Directions for this task: When you reach the line containing "allows everything. -/" in the records below, start copying exactly, and stop once you have copied the line containing "elide := false, tpage".

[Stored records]
-- ==== Sys2Proof/Tests/Witnesses.lean ====
section
/-! SUPPORT. Witnesses: for each statement with hypotheses, concrete states and operands that meet them, clause by clause. -/
namespace Sys2Proof.Tests
open Sys2Proof.Machine Sys2Proof.Claims

/-! Small states: one pack of one thread in slot 0 of core 0. -/

/-- A translation of virtual page 3 to frame 0x100 that allows everything. -/
def page : Trans :=
  { part := 1, vpn := 3, gfn := 3, frame := 0x100, rd := true, w := true, x := true, priv := false, attr := 0, layout := 0
    elide := false, tpage := false, leaf := 0x40000 }

/-- A pack of one thread, with registers, at 0x10000. -/
def packOf (role : Role) (v s : Tab Word) : Pack :=
  { part := 1, group := 1, role := role, priv := .user, nthreads := 1, threads := [{ pc := 0x10000, v := v }], s := s
    trapbase := 0x80000, pro := 16, fullBlocks := 16, full := true }

def groupOf : Group :=
  { part := 1, slot := 5, index := 0, core := 0, rcb := 0x40000, arg := 0x30000, vbase := 0, vbytes := 65536, acc := 6
    root := false, est := 0, placed := 0 }

/-- The pack issues. -/
def issuing (p : Pack) : State :=
  { site := some (0, 0), act := 1, ipc := 0x10000, pk := p, cores := [(0, { packs := [(0, p)], tlb := [page] })]
    groups := [(1, groupOf)], parts := [(1, { map := { ctl := 0x21 } })] }

/-- The pack rests in its slot. -/
def resting (p : Pack) : State := { issuing p with site := none }

def gen : State := issuing (packOf .gen [(2, 5)] [])

/-- Lane 0 is the only lane of the mask. -/
theorem lane0 {P : Nat → Prop} (h : P 0) : ∀ l, hasLane (1 : LaneMask) l = true → P l := by
  intro l hl
  have : l = 0 := by
    have h32 := hasLane_lt hl
    revert hl; unfold hasLane
    interval_cases l <;> decide
  exact this ▸ h

theorem witness_IntegerForms :
    (∃ d a b f, intBinary (.addI32 1 (.v 2) 3) = some (d, a, b, f) ∧ Ready (.addI32 1 (.v 2) 3) gen) ∧
    (∃ d a f, intUnary (.clzB32 127 .lane) = some (d, a, f) ∧ Ready (.clzB32 127 .lane) gen) ∧
    (∃ d a f, intImmediate (.addiI32 1 2 0x1FF) = some (d, a, f) ∧ Ready (.addiI32 1 2 0x1FF) gen) ∧
    (∃ g e, intWide (.bfxI32 ⟨0, true⟩ 1 2 31 32) = some (g, e) ∧ Ready (.bfxI32 ⟨0, true⟩ 1 2 31 32) gen) ∧
    ∃ g pd f, predForm (.pset unguarded 6 7 7 0) = some (g, pd, f) ∧ Ready (.pset unguarded 6 7 7 0) gen :=
  ⟨⟨_, _, _, _, rfl, rfl, rfl, rfl⟩, ⟨_, _, _, rfl, rfl, rfl, rfl⟩, ⟨_, _, _, rfl, rfl, rfl, rfl⟩, ⟨_, _, rfl, rfl, rfl, rfl⟩,
    _, _, _, rfl, rfl, rfl, rfl⟩

theorem witness_PackedForms :
    (∃ d a b f, packedForm (.permB8 3 (.lit 0x80800706) 6) = some (d, a, b, f) ∧ Ready (.permB8 3 (.lit 0x80800706) 6) gen) ∧
    (∃ d a b f, pullFrom (.pullFwd 3 (.small 4) 2) = some (d, a, b, f) ∧ Ready (.pullFwd 3 (.small 4) 2) gen) ∧
    Ready (.vote unguarded 3 0 6 7 true) gen :=
  ⟨⟨_, _, _, _, rfl, rfl, rfl, rfl⟩, ⟨_, _, _, _, rfl, rfl, rfl, rfl⟩, rfl, rfl, rfl⟩

theorem witness_FloatForms :
    ∃ e, floatForm (.faddF32 1 (.v 2) 3 true) = some e ∧ Ready (.faddF32 1 (.v 2) 3 true) gen ∧
      NoTrap gen gen.act (fun l => (e gen (gen.pk.thread l)).2) :=
  ⟨_, rfl, ⟨rfl, rfl, rfl⟩, lane0 (by decide)⟩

Task solution:
/-- A translation of virtual page 3 to frame 0x100 that allows everything. -/
def page : Trans :=
  { part := 1, vpn := 3, gfn := 3, frame := 0x100, rd := true, w := true, x := true, priv := false, attr := 0, layout := 0
    elide := false, tpage := false, leaf := 0x40000 }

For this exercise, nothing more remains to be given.